Data items:
================================

-- ==== Sys2Proof/Machine/Late.lean ====
section
/-! DEFINITION. Rows that touch several islands: register writes, wakes, the end of a slice, the journal write and what
its acceptance completes, faults, millisecond marks, stamp reads. -/

namespace Sys2Proof.Machine

/-! ### Acceptance (R46, R47, R54, R484) -/

/-- The lowest numbers of items of a member whose acknowledgement is due. -/
def State.openNums (s : State) (pos : Nat) : List Nat :=
  let one : JWrite → Option Nat := fun w => match w.origin with | .bexlink p n _ => if p = pos then some n else none | _ => none
  s.memc.itemWrites.filterMap one ++ s.acts.filterMap (fun a => match a with | .item w _ => one w | _ => none)

/-- Acknowledgements that waited for earlier items of a member leave, in order (R483). -/
def State.ackFlush (s : State) (pos : Nat) : State :=
  let nums := s.openNums pos
  let go : Nat × Nat × Nat → Bool := fun h =>
    h.1 == pos && nums.all (fun n => decide (0 < (n + 2 ^ 32 - h.2.1) % 2 ^ 32) && decide ((n + 2 ^ 32 - h.2.1) % 2 ^ 32 < 2 ^ 31))
  let out := s.bxl.ackHold.filter go
  out.foldl (fun s h => s.bxlAck h.1 h.2.1 h.2.2) (s.setBxl (fun b => { b with ackHold := b.ackHold.filter (fun h => !go h) }))

/-- An item is accepted: its source has the acknowledgement. -/
def State.finishItem (s : State) (w : JWrite) (seq : Nat) : State :=
  match w.origin with
  | .can q _ => if s.can.old.contains (w.flow, seq) then s else s.rqAccepted q
  | .radio _ a sq _ => s.radAck a sq cOK
  | .host x tag k j => (s.setSession j k tag w.flow true).hstSubmitted x tag k cOK seq
  | .bexlink p n _ => (s.bxlAck p n cOK).ackFlush p
  | .task _ _ => s.ans cOK

/-- An item is refused while its record was being written (R47): nothing of it is stored. A Bexlink sender sends it again,
and what follows it of the same sender is taken up again. -/
def State.refuseItem (s : State) (w : JWrite) (st : Nat) : State :=
  match w.origin with
  | .can q _ => s.inc (CAN_RQq_DROPS_JOURNAL q)
  | .radio _ a sq _ => s.radAck a sq st
  | .host x tag k _ => s.hstSubmitted x tag k st 0
  | .bexlink p n _ =>
    let s := s.setPair p { s.pair p with accepted := (n + 2 ^ 32 - 1) % 2 ^ 32 }
    (s.setBxl (fun b => { b with ackHold := b.ackHold.filter (fun h => h.1 != p) })).bxlAck p n st
  | .task _ stamp =>
    let s := match stamp with
      | some x => { s with stamps := Tab.set (fun _ => []) s.stamps iDUG ((Tab.get (fun _ => []) s.stamps iDUG).erase x) }
      | none => s
    s.ans st

/-- What an acknowledgement of the Buddy completes. -/
def State.runAct (s : State) (a : BxlAct) : State :=
  match a with
  | .item w seq => s.finishItem w seq
  | .commit j => s.finishCommit j
  | .cancel i fl seq => s.finishCancel i fl seq
  | .desc _ _ => s
  | .update op txn x ack => s.updActDone op txn x ack
  | .scb ack => s.scbActDone ack

/-- Completions whose acknowledgement is here take effect, in order. -/
def State.runActs (s : State) : Nat → State
  | 0 => s
  | n + 1 =>
    match s.bxl.finish with
    | [] => s
    | a :: l => State.runActs ((s.setBxl (fun b => { b with finish := l })).runAct a) n

/-- The oldest item's record and retention entry become valid (R47, R48, R54). An ISOLATED member writes none (R496). -/
def State.journalDone (s : State) : State :=
  match s.memc.itemWrites with
  | [] => s
  | w :: ws =>
    if (s.memc.failA && s.memc.failB) || s.f BXL_STATUS_STATE == 3 then s
    else
      let s := { s with memc := { s.memc with itemWrites := ws } }
      let seq := (s.flow w.flow).nextAccept
      let r := (s.itemValid w).mirrorStart w.flow (.item w seq)
      if r.1 then r.2 else r.2.finishItem w seq

/-- A write to an MRAM device fails (R47, R553): the item being written is refused, and every item while a standalone module
lacks a device. -/
def State.mramFail (s : State) (dev addr status : Nat) : State :=
  if 2 ≤ dev ∨ (if dev = 0 then s.memc.failA else s.memc.failB) = true ∨ s.boot.held = true then s
  else
    let s := { s with memc := { s.memc with failA := s.memc.failA || dev == 0, failB := s.memc.failB || dev == 1 } }
    let s := s.stage 0x2B01 [dev, addr, status]
    if s.memc.failA && s.memc.failB then s.faultReset iMEM 8
    else
      let l := if s.inStack then s.memc.itemWrites.take 1 else s.memc.itemWrites
      let s := { s with memc := { s.memc with itemWrites := s.memc.itemWrites.drop l.length } }
      (l.foldl (fun s w => s.refuseItem w cBUSY) s).scbDeviceFail

/-! ### Wakes and slices -/

/-- A woken island is ON and serves what it held (R30, R31). -/
def State.wakeDone (s : State) (isl : Nat) : State :=
  if isIsland isl = false then s
  else if s.ist isl = 1 then
    (if s.held.any (fun h => heldIsl h == isl) then ((s.wakeFor isl).serveHeld isl).touch isl else s)
  else if s.ist isl = 0 ∧ s.f (ISL_PSTATE_REQ isl) ≠ 0 then
    let s := s.setF (ISL_PSTATE_STATE isl) 3
    ((({ s with idleSince := Tab.set (fun _ => 0) s.idleSince isl s.now }.islandLoad isl).capsApply).serveHeld isl).touch isl
  else s

/-- The slice under way ends (R531, R534, R537), with its signature if it failed. -/
def State.sliceEnd (s : State) (bad : Option Nat) : State :=
  match s.bst.run with
  | none => s
  | some (isl, sl, was) =>
    match bad with
    | some sig => s.sliceFail isl sl sig
    | none => (((s.sliceRestore isl was).sliceDone isl).inc BST_SLICES_COUNT).serveHeld isl

/-- A request of class P0 aborts the slice (R535). -/
def State.sliceAbort (s : State) : State :=
  match s.bst.run with
  | none => s
  | some (isl, sl, was) =>
    if s.held.any (fun h => heldIsl h == isl && s.heldClass h == 0) then
      (((s.sliceRestore isl was).inc BST_ABORTS_COUNT).sliceAgain isl sl).serveHeld isl
    else s

/-! ### Marks -/

/-- A millisecond mark (R176, R217, R292, R427): TIM latches device time, the ports check their streams, delayed
reacquisitions are placed, and accumulators count. -/
def State.msMark (s : State) (ms : List MarkIn) : State :=
  if s.tim.edges = 0 ∨ s.tim.edges % 100000 ≠ 0 ∨ s.tim.edges = s.tim.markAt then s
  else
    let s := { s with tim := { s.tim with markAt := s.tim.edges } }
    let s := ((s.setF TIM_MARK_TICKS s.now).setF TIM_MARK_FRAC_FRAC (s.tim.time48 / 2 ^ 16 % 2 ^ 32)).incW TIM_MARK_COUNT_COUNT
    let s := ms.foldl State.streamMark s
    let s := if s.contributes iGBB then s.reacqMark else s
    if s.talUp then s.talMark else s

/-! ### Meanings -/

/-- REGISTER_WRITE: of a register that has no row of its own. What reaches an island in SELFTEST is held (R534). -/
def execRegisterWrite (req addr size value : Nat) (s : State) : Res :=
  match regIsland addr with
  | some isl =>
    if s.holds isl then .next { s with held := s.held ++ [.write isl req addr size value] }
    else done (s.devWrite req addr size value)
  | none => done (s.devWrite req addr size value)

/-- ISLAND_WAKE_DONE. -/
def execIslandWakeDone (isl : Nat) (s : State) : Res := .next (s.wakeDone isl)

/-- SLICE_END. -/
def execSliceEnd (bad : Option Nat) (s : State) : Res := .next (s.sliceEnd bad)

/-- SLICE_ABORT. -/
def execSliceAbort (s : State) : Res := .next s.sliceAbort

/-- JOURNAL_WRITE_DONE. -/
def execJournalWriteDone (s : State) : Res := .next s.journalDone

/-- MRAM_DEVICE_FAIL: device, the address and the status of the failed write. -/
def execMramDeviceFail (dev addr status : Nat) (s : State) : Res := .next (s.mramFail dev addr status)

/-- ISLAND_FAULT_TRAP (R62): a parity or ECC trap, or a fault that an island has reported, reaches REF. -/
def execIslandFaultTrap (isl : Nat) (s : State) : Res :=
  .next (let s := { s with trapPend := s.trapPend.erase isl }
    if s.boot.held = true ∨ s.ist isl = 0 ∨ s.ist isl = 5 then s else s.fence isl 2)

/-- HEARTBEAT_MISSED: the third one in a row of an island that is awake; one in SELFTEST is not watched (R62, R533). -/
def execHeartbeatMissed (isl : Nat) (s : State) : Res :=
  .next (if s.boot.held = false ∧ (s.ist isl = 2 ∨ s.ist isl = 3) then s.fence isl 1 else s)

/-- FAULT_RESET: a fault in an island that is never fenced (R539). -/
def execFaultReset (cause isl : Nat) (s : State) : Res :=
  .next (if s.boot.held = true ∨ neverFenced isl = false then s else s.faultReset isl cause)

/-- ARBITRATION_LOST. -/
def execArbitrationLost (n : Nat) (s : State) : Res := .next (s.canEnd n .lost)

/-- PAUSE_EXPIRY. -/
def execPauseExpiry (p : Nat) (s : State) : Res :=
  .next (if (s.ethPort p).paused ≤ s.tim.edges then s.setEth p { s.ethPort p with paused := 0 } else s)

/-- MILLISECOND_MARK, with what each stream shows. -/
def execMillisecondMark (ms : List MarkIn) (s : State) : Res := .next (s.msMark ms)

/-- TX_STAMP_READ: a read of ETH_PTPp_TXTS_STAMP. -/
def execTxStampRead (req p : Nat) (s : State) : Res :=
  let r := s.devRead req (0x0200280110 + p * 0x40) 8
  .next (r.2.2.reply r.1 r.2.1)

/-- CAPTURE_STAMP_READ: a read of the FIFO of an input. -/
def execCaptureStampRead (req n : Nat) (s : State) : Res :=
  let r := s.devRead req (0x0200060810 + n * 0x20) 8
  .next (r.2.2.reply r.1 r.2.1)

end Sys2Proof.Machine
end

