-- ==== Sys2Proof/Machine/EngTok.lean ====
section
/-! DEFINITION. Token and control instructions (R97 to R118), and the Dugout's answer to a context that asked it. -/

namespace Sys2Proof.Machine

/-! ### Fields and formats -/

/-- The fields of a T word (R84). -/
def wFn6 (w : BitVec 32) : Nat := bits w.toNat 31 26
def wM (w : BitVec 32) : Bool := bit w.toNat 25
def wX (w : BitVec 32) : Nat := bits w.toNat 24 22

/-- Whether the fields a token instruction does not use are 0 (R84, R97): rd, ra, rb, x, M. -/
def tokFields (w : BitVec 32) (rd ra rb x m : Bool) : Bool :=
  (rd || wRd w == 0) && (ra || wRa w == 0) && (rb || wRb w == 0) && (x || wX w == 0) && (m || !wM w)

/-- The words of the row of function fn of the token instructions, and those of a reserved function (R86, R97). -/
def mineTok (w : BitVec 32) (fn : Nat) (op : Nat) : Bool := op == 0x40 && (wFn6 w == fn || decide (0x0D < wFn6 w))

/-- The same for a function that has two forms by M. -/
def mineTokM (w : BitVec 32) (fn : Nat) (m : Bool) (op : Nat) : Bool :=
  op == 0x40 && ((wFn6 w == fn && wM w == m) || decide (0x0D < wFn6 w))

/-- The words of MFC (0) and MTC (1), and the reserved ones of the control opcode (R86, R110). -/
def mineCtl (w : BitVec 32) (fn : Nat) (op : Nat) : Bool :=
  op == 0x48 && (wFn3 w == fn || decide (3 ≤ wFn3 w) || (wFn3 w == 2 && decide (6 ≤ bits w.toNat 31 20)))

/-- The words of SYS function k, and the reserved ones. -/
def mineSys (w : BitVec 32) (k : Nat) (op : Nat) : Bool :=
  op == 0x48 && ((wFn3 w == 2 && bits w.toNat 31 20 == k) || decide (3 ≤ wFn3 w) ||
    (wFn3 w == 2 && decide (6 ≤ bits w.toNat 31 20)))

def trapTok (t : Nat) (w : BitVec 32) : ERes := .trap t 0 w.toNat

/-- A token instruction of function fn whose fields are right runs `body`; ILLEGAL otherwise (R86). -/
def tokBody (w : BitVec 32) (fn : Nat) (ok : Bool) (body : ERes) : ERes :=
  if wFn6 w ≠ fn ∨ ok = false then ill w else body

/-- A SYS instruction (R110). -/
def sysBody (w : BitVec 32) (k : Nat) (body : ERes) : ERes :=
  if wFn3 w ≠ 2 ∨ bits w.toNat 31 20 ≠ k ∨ wRd w ≠ 0 ∨ wRa w ≠ 0 then ill w else body

/-- ATOMIC inside a section (R117). -/
def notAtomic (w : BitVec 32) (x : Ctx) (body : ERes) : ERes := if x.atomic then trapTok tATOMIC w else body

/-- FLOW_RULE in a flow-bound task (R99). -/
def unflowedOnly (w : BitVec 32) (x : Ctx) (body : ERes) : ERes := if x.bound then trapTok tFLOW_RULE w else body

/-- A SYNC.M (R79, R83): a deferred refusal is taken in place of the instruction. -/
def State.syncM (s : State) (e c : Nat) (body : ERes) : ERes :=
  if (s.ctx e c).deferred = [] then body else .stall ((s.takeDeferred e c).boundary e c)

/-- One more entry of the outbox, or OUTBOX_FULL (R98). -/
def State.outboxPut (s : State) (e c : Nat) (w : BitVec 32) (x : Ctx) (o : Out) : ERes :=
  if 16 ≤ x.outbox.length then trapTok tOUTBOX_FULL w
  else s.goNext e c { x with outbox := x.outbox ++ [o] }

/-- EMIT and SENDQ: into the outbox, or with D at once after a SYNC.M (R98, R99). -/
def State.output (s : State) (e c : Nat) (w : BitVec 32) (x : Ctx) (o : Out) : ERes :=
  if wM w then
    notAtomic w x (unflowedOnly w x (s.syncM e c
      (.go (s.release (ep (iENG e) c) none (some (x.inst, x.gen, 0)) o) (x.pc + 4))))
  else s.outboxPut e c w x o

/-! ### Token instructions -/

/-- TAKE. -/
def execTake (e : Nat) (w : BitVec 32) (s : State) : Res :=
  .next (s.engExec e w (mineTok w 0x00) (fun s c x =>
    tokBody w 0x00 (tokFields w true false false true false)
      (let k := x.rk (wX w)
       if k.full = false then trapTok tOPERAND_EMPTY w
       else s.goNext e c ((x.wk (wX w) KSlot.none).wg (wRd w) (BitVec.ofNat 64 k.data)))))

/-- TAGK. -/
def execTagk (e : Nat) (w : BitVec 32) (s : State) : Res :=
  .next (s.engExec e w (mineTok w 0x01) (fun s c x =>
    tokBody w 0x01 (tokFields w true false false true false)
      (let k := x.rk (wX w)
       s.goNext e c (x.wg (wRd w) (if k.full then BitVec.ofNat 64 (2 ^ 32 + k.tag % 2 ^ 32) else 0)))))

/-- EMIT and EMIT.D. -/
def execEmit (e : Nat) (w : BitVec 32) (s : State) : Res :=
  .next (s.engExec e w (mineTok w 0x02) (fun s c x =>
    tokBody w 0x02 (tokFields w false true true true true)
      (let a := (x.rg (wRa w)).toNat
       let b := (x.rg (wRb w)).toNat
       if 2 ^ 16 ≤ a ∨ 2 ^ 32 ≤ b then ill w
       else s.output e c w x ⟨a, 1, 0, b, (x.ro (wX w)).toNat⟩)))

/-- SENDQ and SENDQ.D. -/
def execSendq (e : Nat) (w : BitVec 32) (s : State) : Res :=
  .next (s.engExec e w (mineTok w 0x03) (fun s c x =>
    tokBody w 0x03 (tokFields w false true false true true)
      (let a := (x.rg (wRa w)).toNat
       if 2 ^ 11 ≤ a ∨ bits a 7 6 ≠ 0 then ill w
       else s.output e c w x ⟨bits a 5 0, 2, bits a 10 8, 0, (x.ro (wX w)).toNat⟩)))

/-- A queue read that takes nothing (R103). -/
def State.recvNone (s : State) (e c : Nat) (w : BitVec 32) (x : Ctx) (code : Nat) : ERes :=
  s.goNext e c { x.wg (wRd w) 0 with qstat := 2 ^ 63 + code }

/-- The status of a read of queue n by a task (R97, R103, R166). -/
def State.recvStatus (s : State) (inst a : Nat) : Nat :=
  if 64 ≤ a then cRANGE
  else if s.on (QUE_Qn_CFG_ENABLE a) = false then cNO_ROUTE
  else if s.on (QUE_Qn_CFG_ANY_READER a) = false ∧ s.f (QUE_Qn_READER_INSTANCE a) ≠ inst then cNOT_OWNER
  else cOK

/-- A word taken by a read (R103, R104, R165, R170): held for a flow-bound task. -/
def State.recvTake (s : State) (e c n : Nat) (w : BitVec 32) (x : Ctx) (q : QEnt) : ERes :=
  let qu := s.q n
  let held := if x.bound then qu.held ++ [⟨q.prio, q.data, q.order, e, c⟩] else qu.held
  let s := s.setQ n { qu with words := qu.words.erase q, held := held, staleStart := s.now }
  s.goNext e c { x.wg (wRd w) (BitVec.ofNat 64 q.data) with qstat := qstatWord q.prio }

/-- RECVQ and RECVQ.W. While QUE runs a slice the read waits (R534). -/
def execRecvq (e : Nat) (w : BitVec 32) (s : State) : Res :=
  .next (s.engExec e w (mineTok w 0x04) (fun s c x =>
    tokBody w 0x04 (tokFields w true true false false true)
      (notAtomic w x
        (let a := (x.rg (wRa w)).toNat
         if x.bound = true ∧ 16 ≤ s.heldCount e c then trapTok tFLOW_RULE w
         else if s.ist iQUE = 4 then .stall s
         else
          let s := (s.wakeFor iQUE).touch iQUE
          let k := s.recvStatus x.inst a
          if k ≠ cOK then s.recvNone e c w x k
          else match (s.q a).best with
          | some q => s.recvTake e c a w x q
          | none =>
            if wM w = false then s.recvNone e c w x cOK
            else
              let s := (s.setCtx e c x).retire e c (x.pc + 4) false
              let s := s.setCtx e c { s.ctx e c with st := 3, recvRd := wRd w, recvQ := a }
              .left (s.setQ a { s.q a with waits := (s.q a).waits ++ [⟨e, c, x.cls⟩] })))))

/-- SPAWN: the context asks the Dugout and stalls (R106). -/
def execSpawn (e : Nat) (w : BitVec 32) (s : State) : Res :=
  .next (s.engExec e w (mineTok w 0x05) (fun s c x =>
    tokBody w 0x05 (tokFields w true true false false false)
      (notAtomic w x
        (let a := (x.rg (wRa w)).toNat
         if 16 ≤ x.outbox.length then trapTok tOUTBOX_FULL w
         else if 2 ^ 16 ≤ a then s.goNext e c (x.wg (wRd w) (BitVec.ofNat 64 (2 ^ 63 + cRANGE)))
         else .stall (s.setCtx e c { x with ask := some (.spawn (wRd w) a) })))))

/-- CANCEL: the context asks the Dugout and stalls (R107). -/
def execCancel (e : Nat) (w : BitVec 32) (s : State) : Res :=
  .next (s.engExec e w (mineTok w 0x06) (fun s c x =>
    tokBody w 0x06 (tokFields w true true false false false)
      (notAtomic w x
        (let a := (x.rg (wRa w)).toNat
         if 2 ^ 20 ≤ a then s.goNext e c (x.wg (wRd w) (BitVec.ofNat 64 cRANGE))
         else .stall (s.setCtx e c { x with ask := some (.cancel (wRd w) (bits a 15 0) (bits a 19 16)) })))))

/-- The answer reaches the engine: rd is written and the instruction retires. -/
def State.answered (s : State) (e c rd v : Nat) (outs : List Out) : State :=
  let x := s.ctx e c
  let pc := x.pc + 4
  let s := s.setCtx e c { x.wg rd (BitVec.ofNat 64 v) with ask := none, outbox := x.outbox ++ outs }
  (s.retire e c pc false).boundary e c

/-- DUGOUT_ANSWER: the Dugout answers the SPAWN or CANCEL that a context waits on (R106, R107). Cancelling the issuing
instance ends it: there is then no context to answer. -/
def execDugoutAnswer (e c : Nat) (s : State) : Res :=
  .next (if s.ist iDUG = 4 ∨ s.engOn e = false then s
  else
    let s' := s.touch iDUG
    match (s.ctx e c).ask with
    | none => s
    | some (.spawn rd tpl) =>
      let r := s'.spawnReserve tpl
      (match r.2.1 with
       | some _ => r.2.2.answered e c rd r.1 [⟨ep iDUG 0, 3, 0, r.1, 0⟩]
       | none => r.2.2.answered e c rd r.1 [])
    | some (.cancel rd i gen) =>
      let r := s'.cancelInst i gen
      if (r.2.ctx e c).ask = none then r.2 else r.2.answered e c rd r.1 [])

/-- An activation ends with its outputs released (R99, R100): of a flow-bound task by a commit record, otherwise at
once. -/
def State.commitEnd (s : State) (e c : Nat) (ends : Bool) : ERes :=
  let s := s.retire e c ((s.ctx e c).pc + 4) false
  let x := s.ctx e c
  let s := s.setCtx e c { x with st := 4, outbox := [], deferred := [] }
  if x.bound then
    let s := s.setInst x.inst { s.inst x.inst with st := 5 }
    .left { s with memc := { s.memc with
      commitJobs := s.memc.commitJobs ++ [⟨e, c, x.inst, x.flow, x.seq, x.outbox, ends, s.now⟩] } }
  else .left ((s.releaseAll (ep (iENG e) c) x.inst x.gen 0 x.outbox).endReleased x.inst 0 ends)

/-- COMMIT without E (R99, R100). -/
def execCommit (e : Nat) (w : BitVec 32) (s : State) : Res :=
  .next (s.engExec e w (mineTokM w 0x07 false) (fun s c x =>
    tokBody w 0x07 (tokFields w false false false false false)
      (notAtomic w x (unflowedOnly w x (s.syncM e c
        (let s := s.setCtx e c { x with outbox := [] }
         .go (s.releaseAll (ep (iENG e) c) x.inst x.gen 0 x.outbox) (x.pc + 4)))))))

/-- COMMIT.E. -/
def execCommitE (e : Nat) (w : BitVec 32) (s : State) : Res :=
  .next (s.engExec e w (mineTokM w 0x07 true) (fun s c x =>
    tokBody w 0x07 (tokFields w false false false false true)
      (notAtomic w x (s.syncM e c (s.commitEnd e c true)))))

/-- YIELD. -/
def execYield (e : Nat) (w : BitVec 32) (s : State) : Res :=
  .next (s.engExec e w (mineTok w 0x08) (fun s c x =>
    tokBody w 0x08 (tokFields w false false false false false)
      (notAtomic w x (s.syncM e c (s.commitEnd e c false)))))

/-- The request of a SNAP instruction at GOB (R33, R108). -/
def State.snapAsk (s : State) (t : Nat) : Nat × State :=
  match s.islandRefuses iGOB 0x20 with
  | some k => (k, s)
  | none =>
    let r := (s.wakeFor iGOB).softRequest t false
    (r.1, r.2.touch iGOB)

/-- SNAP. -/
def execSnap (e : Nat) (w : BitVec 32) (s : State) : Res :=
  .next (s.engExec e w (mineTok w 0x09) (fun s c x =>
    tokBody w 0x09 (tokFields w true true false false false)
      (notAtomic w x
        (let r := s.snapAsk (x.rg (wRa w)).toNat
         r.2.goNext e c (x.wg (wRd w) (BitVec.ofNat 64 r.1))))))

/-- STOP: the Whistle, in every mode and state (R109). -/
def execStop (e : Nat) (w : BitVec 32) (s : State) : Res :=
  .next (s.engExec e w (mineTok w 0x0A) (fun s c x =>
    tokBody w 0x0A (tokFields w false true false false false)
      ((s.raise 5 (bits (x.rg (wRa w)).toNat 7 0)).goNext e c x)))

/-- MTO. -/
def execMto (e : Nat) (w : BitVec 32) (s : State) : Res :=
  .next (s.engExec e w (mineTok w 0x0B) (fun s c x =>
    tokBody w 0x0B (tokFields w false true false true false)
      (s.goNext e c (x.wo (wX w) (x.rg (wRa w))))))

/-- MFO. -/
def execMfo (e : Nat) (w : BitVec 32) (s : State) : Res :=
  .next (s.engExec e w (mineTok w 0x0C) (fun s c x =>
    tokBody w 0x0C (tokFields w true false false true false)
      (s.goNext e c (x.wg (wRd w) (x.ro (wX w))))))

/-- ABORT (R114), with the cause of the trap that the handler serves. -/
def execAbort (e : Nat) (w : BitVec 32) (s : State) : Res :=
  .next (s.engExec e w (mineTok w 0x0D) (fun s c x =>
    tokBody w 0x0D (tokFields w false false false false false)
      (.left ((s.retire e c (x.pc + 4) x.atomic).abortCtx e c (if x.handler then x.trapCause % 256 else 0)
        x.trapPc false))))

/-! ### Control instructions -/

/-- The control registers as MFC reads them (R111); none for a number that is not listed. CYCLE is timing, and TIME may
lie up to 2 ticks off: free values (log entries 4, 52). -/
def State.ctlRead (s : State) (e c : Nat) (x : Ctx) (n : Nat) : Option (Nat × State) :=
  match n with
  | 0x000 => some (c * 16 + e, s)
  | 0x001 => some (x.gen * 65536 + x.inst, s)
  | 0x002 => some (b2n x.bound * 2 ^ 31 + x.flow % 4096, s)
  | 0x003 => some (x.seq, s)
  | 0x004 => some (x.cls, s)
  | 0x005 => some (x.winmask, s)
  | 0x006 => some (x.attempt, s)
  | 0x008 => some (x.left * 256 + b2n x.atomic * 2 + b2n x.handler, s)
  | 0x010 => some (x.fcsr, s)
  | 0x011 => some (x.qstat, s)
  | 0x018 => some (x.outbox.length, s)
  | 0x020 => some (x.trapPc, s)
  | 0x021 => some (x.trapCause, s)
  | 0x022 => some (x.trapValue, s)
  | 0x030 => some (s.free 64)
  | 0x031 => some (x.retired, s)
  | 0x032 =>
    let r := s.free 3
    some ((s.now + r.1 % 5 - 2) % 2 ^ 64, r.2)
  | _ => none

/-- MFC. -/
def execMfc (e : Nat) (w : BitVec 32) (s : State) : Res :=
  .next (s.engExec e w (mineCtl w 0) (fun s c x =>
    if wFn3 w ≠ 0 ∨ wRa w ≠ 0 then ill w
    else match s.ctlRead e c x (bits w.toNat 31 20) with
      | none => ill w
      | some r => r.2.goNext e c (x.wg (wRd w) (BitVec.ofNat 64 r.1))))

/-- MTC. -/
def execMtc (e : Nat) (w : BitVec 32) (s : State) : Res :=
  .next (s.engExec e w (mineCtl w 1) (fun s c x =>
    let a := (x.rg (wRa w)).toNat
    let n := bits w.toNat 31 20
    if wFn3 w ≠ 1 ∨ wRd w ≠ 0 then ill w
    else if n = 0x010 then
      if 5 ≤ a % 8 then ill w else s.goNext e c { x with fcsr := a &&& 0x1F7 }
    else if n = 0x020 ∧ x.handler = true then s.goNext e c { x with trapPc := a }
    else ill w))

/-- SYNC.M: every store of the model is acknowledged when it is made; refusals that were deferred are taken (R79, R83). -/
def execSyncM (e : Nat) (w : BitVec 32) (s : State) : Res :=
  .next (s.engExec e w (mineSys w 0) (fun s c x => sysBody w 0 (notAtomic w x (s.syncM e c (s.goNext e c x)))))

/-- SYNC.I: the instruction cache of the engine is invalidated (R80). -/
def execSyncI (e : Nat) (w : BitVec 32) (s : State) : Res :=
  .next (s.engExec e w (mineSys w 1) (fun s c x =>
    sysBody w 1 (notAtomic w x ((s.setEng e { s.engSt e with icache := [] }).goNext e c x))))

/-- ATOM.B (R116). -/
def execAtomB (e : Nat) (w : BitVec 32) (s : State) : Res :=
  .next (s.engExec e w (mineSys w 2) (fun s c x =>
    sysBody w 2 (notAtomic w x (s.goNext e c { x with atomic := true, left := 64 }))))

/-- ATOM.E (R116, R117). -/
def execAtomE (e : Nat) (w : BitVec 32) (s : State) : Res :=
  .next (s.engExec e w (mineSys w 3) (fun s c x =>
    sysBody w 3 (if x.atomic then s.goNext e c { x with atomic := false, left := 0 } else trapTok tATOMIC w)))

/-- TRET: to TRAP_PC in task mode (R76, R110, R113). -/
def execTret (e : Nat) (w : BitVec 32) (s : State) : Res :=
  .next (s.engExec e w (mineSys w 4) (fun s c x =>
    sysBody w 4
      (if x.handler = false then ill w
       else if x.trapPc % 4 ≠ 0 then .trap tALIGN 0 x.trapPc
       else .go (s.setCtx e c { x with handler := false }) x.trapPc)))

/-- BRK. -/
def execBrk (e : Nat) (w : BitVec 32) (s : State) : Res :=
  .next (s.engExec e w (mineSys w 5) (fun _ _ _ => sysBody w 5 (trapTok tBREAK w)))

end Sys2Proof.Machine
end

================================

PROBLEM: Starting at the line above that holds "def execArbitrationLost (n" and ending at the line that holds "stream shows. -/", transcribe each line exactly and include no other lines.

TASK RESPONSE:
def execArbitrationLost (n : Nat) (s : State) : Res := .next (s.canEnd n .lost)

/-- PAUSE_EXPIRY. -/
def execPauseExpiry (p : Nat) (s : State) : Res :=
  .next (if (s.ethPort p).paused ≤ s.tim.edges then s.setEth p { s.ethPort p with paused := 0 } else s)

/-- MILLISECOND_MARK, with what each stream shows. -/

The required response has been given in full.